▸ **Your task**:
Find the line with "def twoMsgs : State" in the entries below. Repeat it, every following line, and the line with "ok (.ptake ptD) twoMsgs", exactly and with nothing added.

(Stored data)

▬▬▬▬▬▬

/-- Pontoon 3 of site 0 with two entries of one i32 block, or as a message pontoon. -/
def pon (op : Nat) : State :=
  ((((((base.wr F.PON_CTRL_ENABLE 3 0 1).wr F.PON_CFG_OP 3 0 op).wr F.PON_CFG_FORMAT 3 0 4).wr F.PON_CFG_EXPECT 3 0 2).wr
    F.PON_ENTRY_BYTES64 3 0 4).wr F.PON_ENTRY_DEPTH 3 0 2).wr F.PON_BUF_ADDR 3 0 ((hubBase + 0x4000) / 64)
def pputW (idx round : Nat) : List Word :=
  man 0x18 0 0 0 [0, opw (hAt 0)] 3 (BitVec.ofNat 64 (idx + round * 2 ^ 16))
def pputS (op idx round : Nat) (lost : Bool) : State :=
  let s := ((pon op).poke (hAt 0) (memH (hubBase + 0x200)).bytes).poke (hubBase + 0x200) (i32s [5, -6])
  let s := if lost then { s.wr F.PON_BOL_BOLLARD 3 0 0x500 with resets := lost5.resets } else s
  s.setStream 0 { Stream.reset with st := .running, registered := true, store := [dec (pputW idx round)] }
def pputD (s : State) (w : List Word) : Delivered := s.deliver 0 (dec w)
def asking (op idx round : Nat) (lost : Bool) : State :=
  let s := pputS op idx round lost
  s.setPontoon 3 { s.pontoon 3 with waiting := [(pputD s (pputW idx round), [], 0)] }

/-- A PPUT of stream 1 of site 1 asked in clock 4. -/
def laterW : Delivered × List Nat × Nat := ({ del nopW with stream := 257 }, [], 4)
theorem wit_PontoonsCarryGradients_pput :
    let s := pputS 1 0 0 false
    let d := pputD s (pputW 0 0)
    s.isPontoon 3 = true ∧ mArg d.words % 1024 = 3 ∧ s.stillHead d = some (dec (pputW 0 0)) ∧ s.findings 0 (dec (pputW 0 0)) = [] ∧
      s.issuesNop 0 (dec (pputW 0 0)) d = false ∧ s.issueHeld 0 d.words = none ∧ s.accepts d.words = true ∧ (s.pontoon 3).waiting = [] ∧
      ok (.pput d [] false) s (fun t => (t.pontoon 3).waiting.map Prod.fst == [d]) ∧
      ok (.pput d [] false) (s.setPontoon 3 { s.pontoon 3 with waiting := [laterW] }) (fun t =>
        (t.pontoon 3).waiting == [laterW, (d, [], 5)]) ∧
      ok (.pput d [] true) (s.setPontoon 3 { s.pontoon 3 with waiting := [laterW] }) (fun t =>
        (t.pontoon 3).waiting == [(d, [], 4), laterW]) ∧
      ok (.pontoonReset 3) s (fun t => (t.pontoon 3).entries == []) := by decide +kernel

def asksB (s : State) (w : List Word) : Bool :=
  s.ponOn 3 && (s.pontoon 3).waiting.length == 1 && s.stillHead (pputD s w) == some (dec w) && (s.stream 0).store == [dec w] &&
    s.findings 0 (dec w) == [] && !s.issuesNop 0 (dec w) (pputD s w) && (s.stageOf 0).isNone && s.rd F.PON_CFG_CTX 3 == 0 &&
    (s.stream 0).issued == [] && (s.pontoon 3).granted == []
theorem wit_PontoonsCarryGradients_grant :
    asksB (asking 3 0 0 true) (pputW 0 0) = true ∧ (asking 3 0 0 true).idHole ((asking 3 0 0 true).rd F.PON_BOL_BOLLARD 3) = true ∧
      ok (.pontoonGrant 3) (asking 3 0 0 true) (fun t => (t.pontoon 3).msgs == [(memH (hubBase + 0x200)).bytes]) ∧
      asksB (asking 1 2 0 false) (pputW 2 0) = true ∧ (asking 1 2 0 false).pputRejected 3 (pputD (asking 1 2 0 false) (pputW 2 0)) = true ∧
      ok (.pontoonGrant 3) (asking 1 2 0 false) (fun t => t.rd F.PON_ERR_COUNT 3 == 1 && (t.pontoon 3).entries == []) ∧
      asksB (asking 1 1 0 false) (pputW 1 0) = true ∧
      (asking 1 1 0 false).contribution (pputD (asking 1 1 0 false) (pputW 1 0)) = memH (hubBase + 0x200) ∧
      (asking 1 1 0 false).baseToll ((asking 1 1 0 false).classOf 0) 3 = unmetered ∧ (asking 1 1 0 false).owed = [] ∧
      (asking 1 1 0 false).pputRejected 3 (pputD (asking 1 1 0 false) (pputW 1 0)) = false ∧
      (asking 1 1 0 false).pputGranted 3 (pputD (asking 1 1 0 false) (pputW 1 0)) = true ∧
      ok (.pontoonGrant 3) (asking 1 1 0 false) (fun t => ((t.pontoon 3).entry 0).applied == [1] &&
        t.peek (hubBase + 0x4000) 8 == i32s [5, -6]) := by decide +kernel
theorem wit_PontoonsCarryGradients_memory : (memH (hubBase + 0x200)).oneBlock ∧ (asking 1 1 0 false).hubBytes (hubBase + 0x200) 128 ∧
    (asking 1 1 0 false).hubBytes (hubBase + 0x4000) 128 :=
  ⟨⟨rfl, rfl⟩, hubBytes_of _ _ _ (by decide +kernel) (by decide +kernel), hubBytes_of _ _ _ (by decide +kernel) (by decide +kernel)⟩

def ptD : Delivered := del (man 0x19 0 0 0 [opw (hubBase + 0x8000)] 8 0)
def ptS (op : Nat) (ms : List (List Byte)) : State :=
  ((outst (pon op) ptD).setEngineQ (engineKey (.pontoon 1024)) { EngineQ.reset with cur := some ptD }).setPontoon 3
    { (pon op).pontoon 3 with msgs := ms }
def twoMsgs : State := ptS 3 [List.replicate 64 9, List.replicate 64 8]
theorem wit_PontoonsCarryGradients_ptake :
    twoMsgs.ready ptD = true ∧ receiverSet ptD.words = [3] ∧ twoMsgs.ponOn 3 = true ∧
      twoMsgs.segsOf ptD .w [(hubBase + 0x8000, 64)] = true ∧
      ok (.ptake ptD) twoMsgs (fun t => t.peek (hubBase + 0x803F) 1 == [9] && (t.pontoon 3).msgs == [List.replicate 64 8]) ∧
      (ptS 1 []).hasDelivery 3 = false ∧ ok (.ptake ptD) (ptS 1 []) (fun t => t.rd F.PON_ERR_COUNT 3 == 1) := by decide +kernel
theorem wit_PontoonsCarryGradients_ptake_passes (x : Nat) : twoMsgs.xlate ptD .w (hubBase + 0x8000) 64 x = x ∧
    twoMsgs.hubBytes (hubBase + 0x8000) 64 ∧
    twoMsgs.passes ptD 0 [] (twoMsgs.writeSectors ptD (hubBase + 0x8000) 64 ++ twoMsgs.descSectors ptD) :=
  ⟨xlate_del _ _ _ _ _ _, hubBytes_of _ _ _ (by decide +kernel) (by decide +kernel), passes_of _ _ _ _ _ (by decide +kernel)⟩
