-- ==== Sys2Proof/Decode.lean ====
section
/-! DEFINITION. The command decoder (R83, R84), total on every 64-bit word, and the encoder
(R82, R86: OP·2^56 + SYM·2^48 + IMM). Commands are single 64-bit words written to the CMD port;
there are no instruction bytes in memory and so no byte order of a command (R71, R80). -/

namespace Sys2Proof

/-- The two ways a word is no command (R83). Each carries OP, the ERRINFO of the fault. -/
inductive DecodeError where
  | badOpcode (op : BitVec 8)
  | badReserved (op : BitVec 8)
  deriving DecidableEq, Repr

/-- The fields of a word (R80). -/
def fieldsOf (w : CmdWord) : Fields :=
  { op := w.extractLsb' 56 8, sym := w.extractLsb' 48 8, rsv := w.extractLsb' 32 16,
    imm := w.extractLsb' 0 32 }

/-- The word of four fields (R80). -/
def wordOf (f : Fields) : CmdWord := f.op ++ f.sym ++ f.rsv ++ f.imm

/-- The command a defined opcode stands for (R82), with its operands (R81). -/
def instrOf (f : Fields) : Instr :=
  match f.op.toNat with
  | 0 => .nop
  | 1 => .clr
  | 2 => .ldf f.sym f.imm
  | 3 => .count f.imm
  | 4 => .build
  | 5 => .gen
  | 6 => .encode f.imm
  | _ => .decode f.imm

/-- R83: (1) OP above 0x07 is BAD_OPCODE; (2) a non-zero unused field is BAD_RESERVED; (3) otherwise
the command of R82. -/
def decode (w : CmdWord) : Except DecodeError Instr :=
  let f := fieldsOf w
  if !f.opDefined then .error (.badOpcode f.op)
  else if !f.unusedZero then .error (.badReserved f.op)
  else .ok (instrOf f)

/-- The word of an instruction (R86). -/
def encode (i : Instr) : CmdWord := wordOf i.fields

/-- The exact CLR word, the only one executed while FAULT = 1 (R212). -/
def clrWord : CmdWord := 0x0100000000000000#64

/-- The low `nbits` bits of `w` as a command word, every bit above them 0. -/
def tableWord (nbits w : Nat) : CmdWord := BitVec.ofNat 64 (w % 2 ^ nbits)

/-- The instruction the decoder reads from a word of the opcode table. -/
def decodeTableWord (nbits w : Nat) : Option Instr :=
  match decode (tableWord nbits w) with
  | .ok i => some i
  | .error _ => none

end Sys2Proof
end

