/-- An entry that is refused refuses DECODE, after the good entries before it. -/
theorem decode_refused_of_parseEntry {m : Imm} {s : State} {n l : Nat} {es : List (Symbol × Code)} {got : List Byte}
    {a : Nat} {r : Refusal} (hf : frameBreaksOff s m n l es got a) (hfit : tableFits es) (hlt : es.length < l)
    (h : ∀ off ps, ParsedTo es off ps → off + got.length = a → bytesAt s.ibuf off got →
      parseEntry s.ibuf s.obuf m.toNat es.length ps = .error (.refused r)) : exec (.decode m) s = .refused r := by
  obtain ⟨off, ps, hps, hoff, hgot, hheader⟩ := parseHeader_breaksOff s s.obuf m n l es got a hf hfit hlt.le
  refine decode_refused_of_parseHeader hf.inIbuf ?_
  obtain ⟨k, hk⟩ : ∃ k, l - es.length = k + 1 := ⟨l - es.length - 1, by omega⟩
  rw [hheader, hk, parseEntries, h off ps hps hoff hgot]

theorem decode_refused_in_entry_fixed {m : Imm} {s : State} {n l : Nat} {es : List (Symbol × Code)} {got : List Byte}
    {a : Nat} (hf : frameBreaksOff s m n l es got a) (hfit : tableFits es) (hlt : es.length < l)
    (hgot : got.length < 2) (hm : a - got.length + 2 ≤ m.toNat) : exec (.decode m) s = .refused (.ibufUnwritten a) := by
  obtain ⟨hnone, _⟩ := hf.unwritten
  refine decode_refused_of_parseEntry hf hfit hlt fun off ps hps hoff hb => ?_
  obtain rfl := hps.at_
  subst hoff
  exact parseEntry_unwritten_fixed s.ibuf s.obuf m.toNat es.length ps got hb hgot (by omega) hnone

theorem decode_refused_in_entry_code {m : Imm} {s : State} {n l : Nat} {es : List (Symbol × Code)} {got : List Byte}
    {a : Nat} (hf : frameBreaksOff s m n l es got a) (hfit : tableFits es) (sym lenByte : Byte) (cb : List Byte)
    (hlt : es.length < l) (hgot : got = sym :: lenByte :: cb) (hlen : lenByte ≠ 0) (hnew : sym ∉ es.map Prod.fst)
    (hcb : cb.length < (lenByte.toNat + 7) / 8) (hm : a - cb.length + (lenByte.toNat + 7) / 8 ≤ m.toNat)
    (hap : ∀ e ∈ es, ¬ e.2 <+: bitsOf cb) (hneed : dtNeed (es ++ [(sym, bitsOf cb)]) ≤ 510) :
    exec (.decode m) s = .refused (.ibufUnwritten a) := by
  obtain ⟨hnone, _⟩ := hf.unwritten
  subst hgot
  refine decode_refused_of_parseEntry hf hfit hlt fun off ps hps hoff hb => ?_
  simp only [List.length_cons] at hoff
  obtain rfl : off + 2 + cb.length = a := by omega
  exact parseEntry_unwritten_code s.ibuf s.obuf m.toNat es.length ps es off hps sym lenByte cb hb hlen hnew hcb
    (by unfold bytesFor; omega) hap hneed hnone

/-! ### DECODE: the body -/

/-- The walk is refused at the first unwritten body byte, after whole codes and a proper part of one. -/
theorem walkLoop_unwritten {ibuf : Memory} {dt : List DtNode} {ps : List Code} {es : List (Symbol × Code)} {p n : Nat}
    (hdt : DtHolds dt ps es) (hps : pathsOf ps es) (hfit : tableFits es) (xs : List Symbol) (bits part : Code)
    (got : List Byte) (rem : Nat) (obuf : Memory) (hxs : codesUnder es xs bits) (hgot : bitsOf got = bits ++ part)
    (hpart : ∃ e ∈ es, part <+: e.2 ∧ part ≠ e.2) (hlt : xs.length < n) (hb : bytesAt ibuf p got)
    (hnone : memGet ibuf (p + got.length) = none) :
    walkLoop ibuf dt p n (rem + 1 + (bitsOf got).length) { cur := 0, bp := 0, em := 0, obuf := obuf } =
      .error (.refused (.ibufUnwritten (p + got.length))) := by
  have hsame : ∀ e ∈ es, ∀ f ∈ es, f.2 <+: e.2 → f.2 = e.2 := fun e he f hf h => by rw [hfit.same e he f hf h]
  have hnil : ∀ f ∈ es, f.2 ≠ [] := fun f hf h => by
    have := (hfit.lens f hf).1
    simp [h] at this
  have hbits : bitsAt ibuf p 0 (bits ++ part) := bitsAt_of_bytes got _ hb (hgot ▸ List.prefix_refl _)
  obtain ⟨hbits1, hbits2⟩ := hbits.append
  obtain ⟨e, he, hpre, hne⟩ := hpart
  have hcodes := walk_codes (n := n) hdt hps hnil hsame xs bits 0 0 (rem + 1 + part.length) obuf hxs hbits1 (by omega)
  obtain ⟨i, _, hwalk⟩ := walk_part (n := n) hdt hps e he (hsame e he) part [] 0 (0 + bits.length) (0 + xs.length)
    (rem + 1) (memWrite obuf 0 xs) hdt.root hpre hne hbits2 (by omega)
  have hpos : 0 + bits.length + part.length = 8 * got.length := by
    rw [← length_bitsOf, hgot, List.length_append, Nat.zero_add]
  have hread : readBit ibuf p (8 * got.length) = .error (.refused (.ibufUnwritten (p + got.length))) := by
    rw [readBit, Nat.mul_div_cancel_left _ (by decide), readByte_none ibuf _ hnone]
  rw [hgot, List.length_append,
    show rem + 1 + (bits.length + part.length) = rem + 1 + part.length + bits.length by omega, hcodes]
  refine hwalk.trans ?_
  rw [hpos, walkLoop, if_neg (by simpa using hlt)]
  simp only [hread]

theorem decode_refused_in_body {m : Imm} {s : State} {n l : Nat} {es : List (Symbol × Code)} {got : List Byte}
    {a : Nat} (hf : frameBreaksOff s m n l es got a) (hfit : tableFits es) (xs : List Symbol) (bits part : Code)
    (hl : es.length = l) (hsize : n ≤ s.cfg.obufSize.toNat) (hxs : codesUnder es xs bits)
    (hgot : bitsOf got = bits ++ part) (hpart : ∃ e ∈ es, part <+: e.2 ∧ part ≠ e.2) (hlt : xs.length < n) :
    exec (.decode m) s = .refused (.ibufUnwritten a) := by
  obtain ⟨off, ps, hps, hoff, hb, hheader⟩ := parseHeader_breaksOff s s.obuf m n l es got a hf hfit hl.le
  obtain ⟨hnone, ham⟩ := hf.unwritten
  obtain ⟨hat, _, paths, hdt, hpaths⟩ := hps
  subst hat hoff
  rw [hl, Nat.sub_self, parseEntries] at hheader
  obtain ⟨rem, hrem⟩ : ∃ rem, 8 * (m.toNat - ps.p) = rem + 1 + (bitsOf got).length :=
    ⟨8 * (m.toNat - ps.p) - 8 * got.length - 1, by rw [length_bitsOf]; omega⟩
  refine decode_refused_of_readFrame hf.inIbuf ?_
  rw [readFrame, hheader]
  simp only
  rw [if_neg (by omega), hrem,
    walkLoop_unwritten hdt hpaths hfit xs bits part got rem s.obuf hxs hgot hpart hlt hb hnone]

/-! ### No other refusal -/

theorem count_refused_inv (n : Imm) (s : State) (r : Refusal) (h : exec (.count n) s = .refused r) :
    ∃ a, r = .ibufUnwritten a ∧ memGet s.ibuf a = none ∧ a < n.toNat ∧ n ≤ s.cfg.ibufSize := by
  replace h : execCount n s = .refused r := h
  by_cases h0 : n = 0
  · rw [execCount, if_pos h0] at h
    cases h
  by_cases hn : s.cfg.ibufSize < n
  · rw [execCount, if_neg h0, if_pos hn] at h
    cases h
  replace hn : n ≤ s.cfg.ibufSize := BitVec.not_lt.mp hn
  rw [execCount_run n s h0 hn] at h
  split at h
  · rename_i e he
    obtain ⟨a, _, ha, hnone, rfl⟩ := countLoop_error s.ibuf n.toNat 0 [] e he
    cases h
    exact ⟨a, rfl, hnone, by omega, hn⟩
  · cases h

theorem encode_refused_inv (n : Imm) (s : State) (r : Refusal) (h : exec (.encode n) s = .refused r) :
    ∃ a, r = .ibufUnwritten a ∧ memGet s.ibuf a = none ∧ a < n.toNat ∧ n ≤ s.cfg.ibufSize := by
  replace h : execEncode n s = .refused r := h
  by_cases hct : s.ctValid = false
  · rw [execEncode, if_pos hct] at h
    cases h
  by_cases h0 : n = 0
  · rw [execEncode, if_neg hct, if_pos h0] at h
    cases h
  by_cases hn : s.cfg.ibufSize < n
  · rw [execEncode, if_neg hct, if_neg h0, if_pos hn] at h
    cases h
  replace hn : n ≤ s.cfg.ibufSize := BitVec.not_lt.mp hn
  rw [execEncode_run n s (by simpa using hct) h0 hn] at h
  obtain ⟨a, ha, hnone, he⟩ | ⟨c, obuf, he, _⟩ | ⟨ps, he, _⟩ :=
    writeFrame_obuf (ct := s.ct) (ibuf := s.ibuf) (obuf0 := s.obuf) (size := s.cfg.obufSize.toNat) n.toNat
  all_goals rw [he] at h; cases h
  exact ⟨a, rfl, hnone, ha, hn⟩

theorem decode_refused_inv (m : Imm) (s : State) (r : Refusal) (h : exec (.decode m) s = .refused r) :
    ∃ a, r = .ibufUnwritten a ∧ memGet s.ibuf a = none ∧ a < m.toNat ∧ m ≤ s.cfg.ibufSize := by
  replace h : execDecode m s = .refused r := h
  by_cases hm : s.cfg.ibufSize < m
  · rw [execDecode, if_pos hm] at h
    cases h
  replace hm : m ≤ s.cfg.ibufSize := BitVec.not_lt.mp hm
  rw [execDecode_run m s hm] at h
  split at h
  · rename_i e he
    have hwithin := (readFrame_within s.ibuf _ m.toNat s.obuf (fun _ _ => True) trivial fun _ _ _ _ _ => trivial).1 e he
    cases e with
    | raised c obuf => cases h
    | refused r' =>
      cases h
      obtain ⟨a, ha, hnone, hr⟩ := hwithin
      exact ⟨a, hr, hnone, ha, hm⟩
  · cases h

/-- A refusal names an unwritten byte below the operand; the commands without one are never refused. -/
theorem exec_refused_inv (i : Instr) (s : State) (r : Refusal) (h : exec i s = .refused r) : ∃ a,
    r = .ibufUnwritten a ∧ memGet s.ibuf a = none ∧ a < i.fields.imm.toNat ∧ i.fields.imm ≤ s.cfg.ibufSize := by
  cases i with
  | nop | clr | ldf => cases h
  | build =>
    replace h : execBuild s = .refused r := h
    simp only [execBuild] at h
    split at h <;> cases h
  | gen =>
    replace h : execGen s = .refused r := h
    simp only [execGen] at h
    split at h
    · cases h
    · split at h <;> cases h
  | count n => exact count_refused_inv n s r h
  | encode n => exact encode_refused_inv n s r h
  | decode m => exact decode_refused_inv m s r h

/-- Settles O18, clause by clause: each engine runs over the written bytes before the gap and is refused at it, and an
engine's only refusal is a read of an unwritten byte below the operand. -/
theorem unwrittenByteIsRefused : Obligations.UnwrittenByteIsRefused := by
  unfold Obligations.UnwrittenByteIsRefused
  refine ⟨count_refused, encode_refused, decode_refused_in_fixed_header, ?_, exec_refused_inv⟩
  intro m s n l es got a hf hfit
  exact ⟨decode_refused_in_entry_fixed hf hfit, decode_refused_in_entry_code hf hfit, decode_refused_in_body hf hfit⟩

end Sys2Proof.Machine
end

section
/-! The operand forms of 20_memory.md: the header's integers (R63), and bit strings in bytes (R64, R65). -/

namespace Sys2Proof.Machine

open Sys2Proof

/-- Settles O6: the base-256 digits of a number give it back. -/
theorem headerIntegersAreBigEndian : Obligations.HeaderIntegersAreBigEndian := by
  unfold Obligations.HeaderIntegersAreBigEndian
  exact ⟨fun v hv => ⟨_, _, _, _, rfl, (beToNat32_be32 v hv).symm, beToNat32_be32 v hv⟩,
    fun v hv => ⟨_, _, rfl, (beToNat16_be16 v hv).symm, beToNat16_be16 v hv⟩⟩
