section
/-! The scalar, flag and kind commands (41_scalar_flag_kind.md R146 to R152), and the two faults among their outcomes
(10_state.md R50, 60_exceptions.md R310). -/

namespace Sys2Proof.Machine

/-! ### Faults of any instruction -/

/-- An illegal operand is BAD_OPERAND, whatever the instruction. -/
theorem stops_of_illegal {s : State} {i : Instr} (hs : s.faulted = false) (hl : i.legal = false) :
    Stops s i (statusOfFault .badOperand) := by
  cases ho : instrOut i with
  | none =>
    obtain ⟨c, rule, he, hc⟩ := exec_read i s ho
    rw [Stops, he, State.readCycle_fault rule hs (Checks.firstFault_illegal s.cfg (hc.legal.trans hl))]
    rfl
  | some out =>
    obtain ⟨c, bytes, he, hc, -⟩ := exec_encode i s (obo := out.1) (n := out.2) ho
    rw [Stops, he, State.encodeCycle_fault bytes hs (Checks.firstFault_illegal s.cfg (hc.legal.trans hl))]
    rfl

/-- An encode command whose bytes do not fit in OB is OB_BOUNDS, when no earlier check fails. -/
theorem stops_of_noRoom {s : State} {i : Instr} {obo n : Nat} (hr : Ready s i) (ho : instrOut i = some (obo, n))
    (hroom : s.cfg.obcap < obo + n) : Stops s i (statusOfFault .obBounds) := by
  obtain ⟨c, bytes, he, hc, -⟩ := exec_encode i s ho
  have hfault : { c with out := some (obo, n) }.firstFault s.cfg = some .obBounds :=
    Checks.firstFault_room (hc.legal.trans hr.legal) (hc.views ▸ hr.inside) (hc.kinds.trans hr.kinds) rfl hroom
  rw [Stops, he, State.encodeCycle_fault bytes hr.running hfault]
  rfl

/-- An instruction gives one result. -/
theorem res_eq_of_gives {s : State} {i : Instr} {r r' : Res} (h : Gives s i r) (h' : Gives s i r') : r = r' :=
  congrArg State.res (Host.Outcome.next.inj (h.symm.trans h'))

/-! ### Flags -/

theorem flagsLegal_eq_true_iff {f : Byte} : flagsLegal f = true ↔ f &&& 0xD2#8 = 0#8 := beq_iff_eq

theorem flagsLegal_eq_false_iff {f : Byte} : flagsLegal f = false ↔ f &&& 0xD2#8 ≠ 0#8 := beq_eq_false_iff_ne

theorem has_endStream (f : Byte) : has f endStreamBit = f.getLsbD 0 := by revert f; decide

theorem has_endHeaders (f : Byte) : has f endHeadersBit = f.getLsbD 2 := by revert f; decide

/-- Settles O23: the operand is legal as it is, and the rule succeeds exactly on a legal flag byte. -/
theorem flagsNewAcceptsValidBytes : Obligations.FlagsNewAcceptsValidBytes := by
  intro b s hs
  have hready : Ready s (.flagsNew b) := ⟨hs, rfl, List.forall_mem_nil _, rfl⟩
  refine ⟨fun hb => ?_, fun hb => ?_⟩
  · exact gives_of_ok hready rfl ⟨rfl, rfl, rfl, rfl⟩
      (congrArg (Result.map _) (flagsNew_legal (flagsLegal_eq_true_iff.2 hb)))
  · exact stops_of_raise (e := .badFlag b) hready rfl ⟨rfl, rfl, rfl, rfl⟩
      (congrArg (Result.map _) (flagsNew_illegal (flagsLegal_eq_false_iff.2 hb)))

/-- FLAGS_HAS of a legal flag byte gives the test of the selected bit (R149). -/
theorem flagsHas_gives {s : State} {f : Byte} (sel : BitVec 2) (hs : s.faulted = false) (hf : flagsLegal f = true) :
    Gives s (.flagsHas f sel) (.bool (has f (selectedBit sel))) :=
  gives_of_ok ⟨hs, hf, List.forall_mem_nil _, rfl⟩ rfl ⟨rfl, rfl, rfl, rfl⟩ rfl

▬▬▬▬▬▬

▸ **Exercise result**:
def twoMsgs : State := ptS 3 [List.replicate 64 9, List.replicate 64 8]
theorem wit_PontoonsCarryGradients_ptake :
    twoMsgs.ready ptD = true ∧ receiverSet ptD.words = [3] ∧ twoMsgs.ponOn 3 = true ∧
      twoMsgs.segsOf ptD .w [(hubBase + 0x8000, 64)] = true ∧
      ok (.ptake ptD) twoMsgs (fun t => t.peek (hubBase + 0x803F) 1 == [9] && (t.pontoon 3).msgs == [List.replicate 64 8]) ∧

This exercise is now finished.